Exercise input:
:::
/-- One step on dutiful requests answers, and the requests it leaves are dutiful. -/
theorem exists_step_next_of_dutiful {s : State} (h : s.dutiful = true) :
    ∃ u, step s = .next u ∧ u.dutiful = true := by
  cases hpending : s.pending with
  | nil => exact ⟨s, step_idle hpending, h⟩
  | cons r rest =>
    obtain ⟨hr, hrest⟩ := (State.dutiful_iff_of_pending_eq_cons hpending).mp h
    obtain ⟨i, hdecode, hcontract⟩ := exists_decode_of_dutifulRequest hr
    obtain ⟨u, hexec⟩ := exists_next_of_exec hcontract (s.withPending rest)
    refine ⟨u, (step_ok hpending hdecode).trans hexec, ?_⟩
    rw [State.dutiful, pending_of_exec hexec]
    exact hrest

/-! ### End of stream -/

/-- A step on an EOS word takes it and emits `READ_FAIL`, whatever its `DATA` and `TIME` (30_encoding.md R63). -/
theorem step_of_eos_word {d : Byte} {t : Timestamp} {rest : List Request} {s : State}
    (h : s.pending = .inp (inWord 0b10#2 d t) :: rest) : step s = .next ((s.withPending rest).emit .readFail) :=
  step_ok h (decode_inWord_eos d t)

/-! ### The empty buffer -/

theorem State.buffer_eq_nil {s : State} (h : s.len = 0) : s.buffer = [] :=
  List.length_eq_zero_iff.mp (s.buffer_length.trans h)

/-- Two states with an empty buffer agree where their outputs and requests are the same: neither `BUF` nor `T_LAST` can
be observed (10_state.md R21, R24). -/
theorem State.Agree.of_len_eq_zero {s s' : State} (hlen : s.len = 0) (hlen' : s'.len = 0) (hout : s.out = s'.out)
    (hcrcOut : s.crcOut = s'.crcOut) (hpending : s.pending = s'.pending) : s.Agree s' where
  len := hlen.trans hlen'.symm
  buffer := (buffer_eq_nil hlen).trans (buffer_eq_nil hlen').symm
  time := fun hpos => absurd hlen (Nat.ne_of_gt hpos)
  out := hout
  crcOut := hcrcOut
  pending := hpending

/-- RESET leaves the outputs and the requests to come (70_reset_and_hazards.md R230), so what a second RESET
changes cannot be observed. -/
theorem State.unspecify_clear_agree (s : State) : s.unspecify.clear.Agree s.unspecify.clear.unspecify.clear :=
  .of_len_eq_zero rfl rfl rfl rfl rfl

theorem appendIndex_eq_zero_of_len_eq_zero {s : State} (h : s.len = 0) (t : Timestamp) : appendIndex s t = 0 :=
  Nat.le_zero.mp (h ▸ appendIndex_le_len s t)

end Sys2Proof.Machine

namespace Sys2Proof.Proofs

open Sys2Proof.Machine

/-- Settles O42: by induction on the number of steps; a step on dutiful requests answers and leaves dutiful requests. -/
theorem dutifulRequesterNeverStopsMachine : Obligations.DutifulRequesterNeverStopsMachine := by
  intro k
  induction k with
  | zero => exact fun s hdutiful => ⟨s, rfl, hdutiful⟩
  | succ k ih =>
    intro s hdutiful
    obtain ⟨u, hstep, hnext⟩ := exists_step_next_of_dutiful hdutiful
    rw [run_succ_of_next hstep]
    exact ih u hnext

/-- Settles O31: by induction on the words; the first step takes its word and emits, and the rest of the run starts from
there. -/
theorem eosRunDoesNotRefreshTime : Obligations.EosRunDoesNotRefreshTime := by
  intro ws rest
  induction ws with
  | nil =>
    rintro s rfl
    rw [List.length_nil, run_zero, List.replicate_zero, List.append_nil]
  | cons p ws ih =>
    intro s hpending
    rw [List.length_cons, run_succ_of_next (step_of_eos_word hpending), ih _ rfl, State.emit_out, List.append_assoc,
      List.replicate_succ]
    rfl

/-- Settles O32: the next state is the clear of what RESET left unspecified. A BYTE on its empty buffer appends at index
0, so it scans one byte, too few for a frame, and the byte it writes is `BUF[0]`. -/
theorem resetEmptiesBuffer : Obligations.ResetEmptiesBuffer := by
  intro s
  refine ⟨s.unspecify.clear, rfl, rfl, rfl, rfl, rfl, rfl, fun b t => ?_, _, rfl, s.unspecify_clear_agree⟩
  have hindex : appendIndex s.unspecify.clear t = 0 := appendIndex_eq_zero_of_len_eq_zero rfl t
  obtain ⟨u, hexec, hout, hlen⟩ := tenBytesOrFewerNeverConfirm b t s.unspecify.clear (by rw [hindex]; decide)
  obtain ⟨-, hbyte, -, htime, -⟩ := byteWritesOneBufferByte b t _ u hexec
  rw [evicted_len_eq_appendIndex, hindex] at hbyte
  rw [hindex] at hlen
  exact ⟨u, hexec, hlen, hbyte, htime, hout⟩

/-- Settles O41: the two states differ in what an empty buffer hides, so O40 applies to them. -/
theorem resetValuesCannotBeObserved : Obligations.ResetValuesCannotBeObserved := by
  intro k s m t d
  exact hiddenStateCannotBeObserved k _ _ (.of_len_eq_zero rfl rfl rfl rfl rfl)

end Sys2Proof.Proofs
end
:::
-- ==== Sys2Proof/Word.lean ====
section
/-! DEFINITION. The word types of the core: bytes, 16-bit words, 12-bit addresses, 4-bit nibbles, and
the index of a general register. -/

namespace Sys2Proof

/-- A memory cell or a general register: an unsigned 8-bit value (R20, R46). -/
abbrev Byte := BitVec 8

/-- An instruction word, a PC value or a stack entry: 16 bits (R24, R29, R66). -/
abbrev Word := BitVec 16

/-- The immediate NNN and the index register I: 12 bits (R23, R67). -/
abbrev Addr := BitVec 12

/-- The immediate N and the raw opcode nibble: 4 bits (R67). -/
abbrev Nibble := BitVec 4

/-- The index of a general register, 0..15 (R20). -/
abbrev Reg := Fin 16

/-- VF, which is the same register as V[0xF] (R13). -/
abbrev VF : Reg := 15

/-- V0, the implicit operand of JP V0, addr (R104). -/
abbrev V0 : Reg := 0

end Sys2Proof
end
:::
Assigned task: Anywhere the listing shows the word "takes", copy the full line.

Exercise output:
/-- A step on an EOS word takes it and emits `READ_FAIL`, whatever its `DATA` and `TIME` (30_encoding.md R63). -/
/-- Settles O31: by induction on the words; the first step takes its word and emits, and the rest of the run starts from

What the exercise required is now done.